Jack and Stuart in West Sussex in 2010

 

OK, we are out of the hospital, got the electro-leech off the neck, and feeling good.  Sunday it’s on the big bird to the UK for a tour with Jack.  We’ll be back about October 22 and headed for Port Aransas, and I hope to see my winter Texan friends.  If that’s you, drop me a note at [email protected], or at the email page at the end of this website.

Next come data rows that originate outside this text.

-- ==== Sys2Proof/Machine/Stripe.lean ====
section
/-! DEFINITION. Stripe groups and the extent map: where units lie, what has bad blocks and spares, and what leaves the map (12 R354, R355,
R361, R367, R372, R374). -/

namespace Sys2Proof.Machine

open Sys2Proof

/-! ### Groups and places (R361) -/

/-- A group's record. -/
def State.group? (s : State) (g : Nat) : Option Group := s.fls.groups.find? (·.id == g)

/-- Update a group's record. -/
def modGroup (g : Nat) (f : Group → Group) (s : State) : State := s.modFls fun x => { x with groups := updIf (·.id == g) f x.groups }

/-- Unit slots of a group: 3 page positions of 1,024 pages for each member, four units a page. -/
def Group.capacity (g : Group) : Nat := 12288 * g.members.length

/-- The block and page of a unit slot. -/
def Group.place (g : Group) (slot : Nat) : Nat × Nat :=
  let m := Nat.max 1 g.members.length
  (g.members.getD (slot / 4 % m) 0, slot / 4 / m)

/-- An extent's record. -/
def State.extent? (s : State) (k : ExtKey) : Option Extent := s.fls.extents.find? (·.key == k)

/-- Put an extent's record. -/
def putExtent (e : Extent) (s : State) : State := s.modFls fun x => { x with extents := e :: x.extents.filter (·.key != e.key) }

/-- Drop an extent's record: it is UNMAPPED. -/
def unmapExtent (k : ExtKey) (s : State) : State := s.modFls fun x => { x with extents := x.extents.filter (·.key != k) }

/-- Where a unit of an extent lies: group and unit slot. -/
def ExtMap.slot (m : ExtMap) (unit : Nat) : Option (Nat × Nat) := match m with
  | .coarse g at_ => some (g, at_ + unit)
  | .fine us => (us.find? (·.1 == unit)).map (·.2)

/-- The groups that a map points into. -/
def ExtMap.groups : ExtMap → List Nat
  | .coarse g _ => [g]
  | .fine us => nubN (us.map (·.2.1))

/-- The block and page of a unit. -/
def State.locate (s : State) (k : ExtKey) (unit : Nat) : Option (Nat × Nat) :=
  (s.extent? k).bind fun e => (e.map.slot unit).bind fun p => (s.group? p.1).map fun g => g.place p.2

/-- Valid units of a group. -/
def State.validUnits (s : State) (g : Nat) : Nat :=
  sumN (s.fls.extents.map fun e => match e.map with
    | .coarse h _ => if h = g then 4096 else 0
    | .fine us => (us.filter (·.2.1 == g)).length)

/-- The extents with a unit in a group. -/
def State.extentsIn (s : State) (g : Nat) : List Extent := s.fls.extents.filter fun e => e.map.groups.contains g

/-- Fine maps in use (R358). -/
def State.fineMaps (s : State) : Nat := (s.fls.extents.filter fun e => match e.map with | .fine _ => true | _ => false).length

/-! ### Spares (R372, R374) -/

/-- The spares have run out: flash is read-only for ever (R374). -/
def checkSpares (s : State) : State :=
  if s.fls.spares ≠ 0 ∨ s.fls.readOnly then s
  else
    let s1 := lineUp 0x005 0 (s.modFls fun x => { x with readOnly := true })
    (s1.fns.filter fun f => f.feat.asyncConfig.getLsbD 3).foldl (fun s f => aen f.id 1 0 0x02 s) s1

/-- A block joins the grown bad-block table and the spares fall by 1 (R372). -/
def growBad (b : Nat) (s : State) : State :=
  checkSpares ((modBlock b (fun x => { x with state := .bad, grown := true, group := none }) s).modFls fun x =>
    { x with grownBad := sat 0xFFFFFFFF (x.grownBad + 1), spares := x.spares - 1, refreshQ := delN b x.refreshQ })

/-- Blocks that hold no mapped data any longer and wait for no verification become STALE; one marked bad joins the bad blocks, and one
on a retiring die is RETIRED (R364, R367, R369, R372, R380). -/
def leaveBlock (b : Nat) (s : State) : State :=
  if (s.block b).state == .bad then s
  else if (s.block b).grown then growBad b s
  else if (s.die (dieOf b)).retiring then modBlock b (fun x => { x with state := .retired, group := none }) s
  else modBlock b (fun x => { x with state := .stale, group := none }) s

/-- A group is empty: closed, with nothing mapped or under way in it, and no source of an unverified copy (R367, R369). -/
def State.groupEmpty (s : State) (g : Group) : Bool :=
  !g.open_ && g.programming.isEmpty && (s.extentsIn g.id).isEmpty && !s.fls.groups.any fun h => h.sources.contains g.id

/-- Empty groups are dissolved. -/
def sweep (s : State) : State :=
  (s.fls.groups.filter s.groupEmpty).foldl (fun s g =>
    (g.members.foldl (fun s b => leaveBlock b s) s).modFls fun x => { x with groups := x.groups.filter (·.id ≠ g.id) }) s

/-! ### What programs at once, and the parity of open groups (R363, R365; 16 R452) -/

/-- Dies that program or erase now; one whose operation is suspended does not. -/
def State.diesAtWork (s : State) : Nat := (s.fls.dies.filter fun d => d.busy.any (!·.suspended)).length

/-- The dies that may program or erase at once: 256 from throttle level 8, and 64 at level 15 (16 R452). -/
def State.dieLimit (s : State) : Nat := if s.pwr.level ≥ 15 then 64 else if s.pwr.level ≥ 8 then 256 else 2048

/-- An operation may start on these dies under the limit of R452. -/
def State.diesMayWork (s : State) (dies : List Nat) : Bool :=
  s.diesAtWork + (dies.filter fun d => (s.die d).busy.isNone).length ≤ s.dieLimit

/-- Parity bytes that a group holds in T1 (R363): a page for each page position programmed in any member. -/
def Group.parityBytes (g : Group) : Nat :=
  if g.parity && !g.spilled then ceilDiv (ceilDiv g.used 4) (Nat.max 1 g.members.length) * 16384 else 0

/-- A group's parity goes to the reserved SLC area as class M traffic (R365). -/
def spillParity (g : Group) (s : State) : State :=
  ctrAdd .flashParitySpills 0 1 (modGroup g.id (fun x => { x with spilled := true })
    (g.members.foldl (fun s b => countClass (dieOf b) 4 (g.parityBytes / Nat.max 1 g.members.length) s) s))

/-- A flush spills the parity of every open group (R365; 16 Table 16-4). -/
def spillOpen (s : State) : State := (s.fls.groups.filter fun g => g.open_ && g.parity && !g.spilled).foldl (fun s g => spillParity g s) s

/-- A start after an unsafe shutdown reinstates the saved parity (17 R475). -/
def reinstateParity (s : State) : State :=
  s.modFls fun x => { x with groups := x.groups.map fun g => if g.open_ then { g with spilled := false } else g }

/-! ### Closing groups (R361, R380; 13 R392; 16 R461) -/

/-- A group is closed where it stands (R380; 13 R392). -/
def closeGroup (g : Group) (s : State) : State :=
  g.members.foldl (fun s b => modBlock b (fun x => { x with state := .closed }) s) (modGroup g.id (fun x => { x with open_ := false }) s)

/-- The open groups of a kind are closed where they stand, and are verified without parity (13 R392; 16 R461). -/
def closeBare (p : Group → Bool) (s : State) : State :=
  (s.fls.groups.filter fun g => g.open_ && p g).foldl (fun s g => modGroup g.id (fun x => { x with parity := false }) (closeGroup g s)) s

/-! ### What leaves the map, and the extents of objects (R355, R357) -/

/-- The name under which the extents of an object stand in the map, beside the namespaces 1 to 256 (R355; log 8). -/
def objSpace (id : Nat) : Nat := 2 ^ 48 + id

/-- The extents, cached units and programs under way of a namespace or an object go (R355). -/
def dropSpace (n : Nat) (s : State) : State :=
  sweep (s.modFls fun x =>
    { x with extents := x.extents.filter (·.key.1 ≠ n), dirty := x.dirty.filter (·.1 ≠ n), inFlight := x.inFlight.filter (·.1 ≠ n),
             dirtyExt := x.dirtyExt.filter (·.1 ≠ n),
             groups := x.groups.map fun g => { g with programming := g.programming.filter (·.key.1 ≠ n) } })

/-- Pages of an object's durable copy are written: their extents wait in the write cache, each to be written whole (R357; log 8). -/
def backExtents (id : Nat) (pages : List Nat) (s : State) : State :=
  let ks : List ExtKey := (nubN (pages.map (· / 8))).map fun e => (objSpace id, e)
  s.modFls fun x => { x with dirtyExt := x.dirtyExt ++ ks.filter fun k => !x.dirtyExt.contains k }

/-- Whole extents of objects that are being programmed from the write cache. -/
def Fls.wholeFlying (f : Fls) : List ExtKey := f.groups.flatMap fun g => (g.programming.filter fun p => p.cached && p.key.1 ≥ 2 ^ 48).map (·.key)

/-- Units that the write cache holds: dirty ones, and ones being programmed (16 R462). -/
def State.cacheUsed (s : State) : Nat :=
  s.fls.dirty.length + s.fls.inFlight.length + 4096 * (s.fls.dirtyExt.length + s.fls.wholeFlying.length)

end Sys2Proof.Machine
end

Just in case you happen to slumming around the south of England next month, here’s our schedule:

26 Sept 7.30 The Crown Hotel, Alton, Hampshire

30 Sept 3.00 The Bounty, Bounty Road, Basingstoke, Hampshire

3 Oct. 8.00 Coach and Horses, Rotherwick, Hook, Hampshire

7 Oct. 8.00 The Roebuck, Laughton, E. Sussex

8 Oct. 8.00 White Horse, Bodle Street Green, Hailsham, E Sussex

9 Oct 8.00 Green Man Folk Club – Golden Pheasant, Farringdon, Hampshire

18 Oct 8.00 Thursday Blues, Arts Centre, 21 South Street, Reading, Berks.

19 Oct 8.00 Phoenix Theatre, Bordon, Hampshire. – Concert

Love and health to all ~ be in touch!